I know T = |T| U but cant seem to compute U ( U partial isometry ) –  user48931 Dec 17 '12 at 19:21
    
Write out the 'matrix' for $T$. The partial isometry should be fairly clear. –  copper.hat Dec 17 '12 at 20:19
    
cant seem to get this hint –  user48931 Dec 17 '12 at 20:34
    
$\begin{bmatrix}0 & 0 & \cdots \\ \text{sgn}\, a_1 & 0 & \cdots \\ 0 & \text{sgn}\, a_2 & \cdots \\ \vdots & &\end{bmatrix}$ (or something like $\frac{a_n}{|a_n|}$ if complex). –  copper.hat Dec 17 '12 at 20:49

1 Answer 1

It is easy to check that $T^*Te_n=|a_n|^2\,e_n$ for all $n$. So $|T|\,e_n=|a_n|\,e_n$ for all $n$. Now, if $T=|T|\,U$, then $$ \langle Te_j,e_k\rangle=\langle |T|Ue_j,e_k\rangle=\langle Ue_j,|T|e_k\rangle=|a_k|\,\langle Ue_j,e_k\rangle. $$ This shows that $U$ is the operator $Ue_n=\frac1{|a_n|}\,Te_n=\arg(a_n)\,e_{n+1}$.

As $T$ is compact if and only if $|T|$ is, the fact that $|T|$ is diagona and $a_1,a_2,\ldots$ are its eigenvalues imply that $T$ is compact if and only if $a_n\to0$.

As for Fredholm, if $a_n\to0$, then $T$ is compact so it cannot be Fredholm.
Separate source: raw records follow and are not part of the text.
/-- Whether a frame on the transmitter is the reply to a RESTART that was carried out (R195). -/
def MlTx.isRestart : MlTx → Bool
  | .idle => false
  | .sending reply => decide (reply.kind = MlKind.restart.code) && decide (reply.result = .ok)

/-- The transmitter's frame ends: a RESTART whose reply has been sent takes effect before the next frame is chosen (R185,
R195). -/
def State.finishTx (s : State) : State :=
  if s.link.tx.isRestart then s.takeRestart else s.setTx .idle

/-- The transmitter is done with its frame, if it had one, and chooses its next (R185, R195). -/
def State.transmitNext (s : State) : State := s.finishTx.chooseNext

/-! ### The receiver -/

/-- A frame-level answer joins the answer list, or is dropped when 4 are waiting (R185). -/
def State.addAnswer (s : State) (reply : MlReply) : State :=
  if s.link.answers.length < linkPlaces then
    { s with link := { s.link with answers := s.link.answers ++ [reply] } }
  else s

/-- BAD_FRAME, with kind 0 and tag 0 (R185). -/
def badFrame : MlReply := ⟨0, 0, .badFrame, .none⟩

/-- A good frame is offered to the receive buffer: it joins the end, or finds 4 waiting and is answered OVERRUN (R184). -/
def State.offer (s : State) (f : MlFrame) : State :=
  if s.link.buffer.length < linkPlaces then { s with link := { s.link with buffer := s.link.buffer ++ [f] } }
  else s.addAnswer (f.reply (.overrun, .none))

/-- The state with the media link's receiver in a state. -/
def State.setMlRx (s : State) (rx : Rx) : State := { s with link := { s.link with rx := rx } }

/-- A frame aborted, or whose check fails, is answered with BAD_FRAME, at once if the transmitter is idle (R183 to R185). -/
def State.answerBadFrame (s : State) : State := (s.addAnswer badFrame).chooseIfIdle

/-- A good frame arrives: it is offered to the receive buffer, and an idle transmitter takes it, or the OVERRUN, at once (R184,
R185). -/
def State.arrive (s : State) (f : MlFrame) : State := (s.offer f).chooseIfIdle

/-- What the media link's receiver does at an event of its frame (R183, R184). -/
def State.mlEvent (s : State) : RxEvent MlFrame → State
  | .quiet => s
  | .tooLong => s.answerBadFrame
  | .badCrc => s.answerBadFrame
  | .good f => s.arrive f

/-- One character on MLRX (R183, R184). -/
def State.mlChar (s : State) (c : Byte) : State :=
  (s.setMlRx (mlRxTake s.link.rx c).1).mlEvent (mlRxTake s.link.rx c).2

/-- Characters on MLRX, in order. -/
def State.mlChars (s : State) (chars : List Byte) : State := chars.foldl State.mlChar s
If $a_n$ does not converge to zero, then the sequence is eventually bounded away from zero. This allows one to mimic what happens in the case of the shift (i.e. when $a_n=1$ for all $n$) to conclude that there exists $S$ such that $TS-I$ and $ST-I$ are compact. In conclusion $T$ is Fredholm precisely when it is not compact, i.e. when $a_n$ does not converge to zero.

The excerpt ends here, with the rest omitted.